This comparative approach allowed us to overcome some limitations of the proteomic analysis and helped to identify additional silk genes. The final list of E. kuehniella and G. mellonella candidate silk proteins is shown in Tables 1, 2.

Some of the silk genes are arranged in clusters

Our results show that several silk genes including sericins, seroins, and zonadhesins, form clusters on different chromosomes. The genes for sericins were located in two clusters that are conserved between species to some extent. However, the microsynteny of one of these clusters appears to be impaired in G. mellonella compared to E. kuehniella, and A. transitella. Figure 5 shows the microsynteny of a genomic region containing mainly genes for sericins from three moths flanked by evolutionarily conserved genes (see Table 3).
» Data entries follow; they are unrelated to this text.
/-! ### modGroup -/

@[simp] theorem State.modGroup_counter (s : State) (gid : Nat) (f : Group → Group) : (s.modGroup gid f).counter = s.counter := rfl
@[simp] theorem State.modGroup_domains (s : State) (gid : Nat) (f : Group → Group) : (s.modGroup gid f).domains = s.domains := rfl
@[simp] theorem State.modGroup_turn (s : State) (gid : Nat) (f : Group → Group) : (s.modGroup gid f).turn = s.turn := rfl
@[simp] theorem State.modGroup_ports (s : State) (gid : Nat) (f : Group → Group) : (s.modGroup gid f).ports = s.ports := rfl
@[simp] theorem State.modGroup_fresh (s : State) (gid : Nat) (f : Group → Group) : (s.modGroup gid f).fresh = s.fresh := rfl
@[simp] theorem State.modGroup_picks (s : State) (gid : Nat) (f : Group → Group) : (s.modGroup gid f).picks = s.picks := rfl
@[simp] theorem State.modGroup_inputs (s : State) (gid : Nat) (f : Group → Group) : (s.modGroup gid f).inputs = s.inputs := rfl
@[simp] theorem State.modGroup_cur (s : State) (gid : Nat) (f : Group → Group) : (s.modGroup gid f).cur = s.cur := rfl
@[simp] theorem State.modGroup_todo (s : State) (gid : Nat) (f : Group → Group) : (s.modGroup gid f).todo = s.todo := rfl
@[simp] theorem State.modGroup_nextOp (s : State) (gid : Nat) (f : Group → Group) : (s.modGroup gid f).nextOp = s.nextOp := rfl
@[simp] theorem State.modGroup_nextGid (s : State) (gid : Nat) (f : Group → Group) : (s.modGroup gid f).nextGid = s.nextGid := rfl
@[simp] theorem State.modGroup_nextOrder (s : State) (gid : Nat) (f : Group → Group) : (s.modGroup gid f).nextOrder = s.nextOrder := rfl
@[simp] theorem State.modGroup_powered (s : State) (gid : Nat) (f : Group → Group) : (s.modGroup gid f).powered = s.powered := rfl
@[simp] theorem State.modGroup_frozen (s : State) (gid : Nat) (f : Group → Group) : (s.modGroup gid f).frozen = s.frozen := rfl
@[simp] theorem State.modGroup_mode (s : State) (gid : Nat) (f : Group → Group) : (s.modGroup gid f).mode = s.mode := rfl
@[simp] theorem State.modGroup_rstrap (s : State) (gid : Nat) (f : Group → Group) : (s.modGroup gid f).rstrap = s.rstrap := rfl
@[simp] theorem State.modGroup_ostrap (s : State) (gid : Nat) (f : Group → Group) : (s.modGroup gid f).ostrap = s.ostrap := rfl
@[simp] theorem State.modGroup_nonce (s : State) (gid : Nat) (f : Group → Group) : (s.modGroup gid f).nonce = s.nonce := rfl
@[simp] theorem State.modGroup_fuses (s : State) (gid : Nat) (f : Group → Group) : (s.modGroup gid f).fuses = s.fuses := rfl
@[simp] theorem State.modGroup_running (s : State) (gid : Nat) (f : Group → Group) : (s.modGroup gid f).running = s.running := rfl
@[simp] theorem State.modGroup_regs (s : State) (gid : Nat) (f : Group → Group) : (s.modGroup gid f).regs = s.regs := rfl
@[simp] theorem State.modGroup_mbox (s : State) (gid : Nat) (f : Group → Group) : (s.modGroup gid f).mbox = s.mbox := rfl
@[simp] theorem State.modGroup_mem (s : State) (gid : Nat) (f : Group → Group) : (s.modGroup gid f).mem = s.mem := rfl
@[simp] theorem State.modGroup_veil (s : State) (gid : Nat) (f : Group → Group) : (s.modGroup gid f).veil = s.veil := rfl
@[simp] theorem State.modGroup_poison (s : State) (gid : Nat) (f : Group → Group) : (s.modGroup gid f).poison = s.poison := rfl
@[simp] theorem State.modGroup_stamp (s : State) (gid : Nat) (f : Group → Group) : (s.modGroup gid f).stamp = s.stamp := rfl
@[simp] theorem State.modGroup_wlog (s : State) (gid : Nat) (f : Group → Group) : (s.modGroup gid f).wlog = s.wlog := rfl
@[simp] theorem State.modGroup_l2 (s : State) (gid : Nat) (f : Group → Group) : (s.modGroup gid f).l2 = s.l2 := rfl
@[simp] theorem State.modGroup_l1 (s : State) (gid : Nat) (f : Group → Group) : (s.modGroup gid f).l1 = s.l1 := rfl
@[simp] theorem State.modGroup_tlb (s : State) (gid : Nat) (f : Group → Group) : (s.modGroup gid f).tlb = s.tlb := rfl
@[simp] theorem State.modGroup_walkers (s : State) (gid : Nat) (f : Group → Group) : (s.modGroup gid f).walkers = s.walkers := rfl
@[simp] theorem State.modGroup_seen (s : State) (gid : Nat) (f : Group → Group) : (s.modGroup gid f).seen = s.seen := rfl
@[simp] theorem State.modGroup_ctxs (s : State) (gid : Nat) (f : Group → Group) : (s.modGroup gid f).ctxs = s.ctxs := rfl
@[simp] theorem State.modGroup_takeCtr (s : State) (gid : Nat) (f : Group → Group) : (s.modGroup gid f).takeCtr = s.takeCtr := rfl
@[simp] theorem State.modGroup_takes (s : State) (gid : Nat) (f : Group → Group) : (s.modGroup gid f).takes = s.takes := rfl
@[simp] theorem State.modGroup_teams (s : State) (gid : Nat) (f : Group → Group) : (s.modGroup gid f).teams = s.teams := rfl
@[simp] theorem State.modGroup_queues (s : State) (gid : Nat) (f : Group → Group) : (s.modGroup gid f).queues = s.queues := rfl
@[simp] theorem State.modGroup_ops (s : State) (gid : Nat) (f : Group → Group) : (s.modGroup gid f).ops = s.ops := rfl
@[simp] theorem State.modGroup_channels (s : State) (gid : Nat) (f : Group → Group) : (s.modGroup gid f).channels = s.channels := rfl
@[simp] theorem State.modGroup_watches (s : State) (gid : Nat) (f : Group → Group) : (s.modGroup gid f).watches = s.watches := rfl
@[simp] theorem State.modGroup_notes (s : State) (gid : Nat) (f : Group → Group) : (s.modGroup gid f).notes = s.notes := rfl
@[simp] theorem State.modGroup_snoops (s : State) (gid : Nat) (f : Group → Group) : (s.modGroup gid f).snoops = s.snoops := rfl
@[simp] theorem State.modGroup_hostHeld (s : State) (gid : Nat) (f : Group → Group) : (s.modGroup gid f).hostHeld = s.hostHeld := rfl
@[simp] theorem State.modGroup_backSnoops (s : State) (gid : Nat) (f : Group → Group) : (s.modGroup gid f).backSnoops = s.backSnoops := rfl
@[simp] theorem State.modGroup_bistRun (s : State) (gid : Nat) (f : Group → Group) : (s.modGroup gid f).bistRun = s.bistRun := rfl
@[simp] theorem State.modGroup_winOld (s : State) (gid : Nat) (f : Group → Group) : (s.modGroup gid f).winOld = s.winOld := rfl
The lines connect the putative orthologs of the conserved genes. Comparison of sericin coding regions between species showed that a number of sericin genes are in tight cluster, which is present only in G. mellonella but not in the other two species. Our data support the hypothesis that the genomic region encoding the sericin gene cluster has been recently duplicated in G. mellonella.

www.frontiersin.org

FIGURE 5. Collinearity analysis of sericin genes among E. kuehniella, G. mellonella, and A. transitella. Collinear blocks are highlighted with background colors. Silk genes are indicated with red dots. Red rectangles indicate the area of the G. mellonella genome containing recently duplicated silk genes. The color and gray lines connect the syntenic gene pairs. The proposed “landmark” genes (see Supplementary Table S5 for gene names) that are adjacent to the silk genes in three species are connected with blue, green and magenta lines.

www.frontiersin.org

TABLE 3. Comparison of protein parameters of FibH including number of amino acid residues, molecular weight, percentage of three major amino acids, H.I. - hydropathy index (GRAVY) and isoelectric pont (pI). Genbank accession numbers: G. mellonella (XM_026905081), E. kuehniella (ON604816), P. interpunctella (JAJAFS010000023.1), A. suavella (OW971947.1), E. flammealis (LR990872.1), H. costalis (OW443343.1), C. exigua (CM032477.1), Ch. Suppressalis (OU963910.1), A. ephemerella (OW971889.1), B. mori (NM_001113262.1), A. yamamai (AB542805.1) and S. cynthia (AB971865).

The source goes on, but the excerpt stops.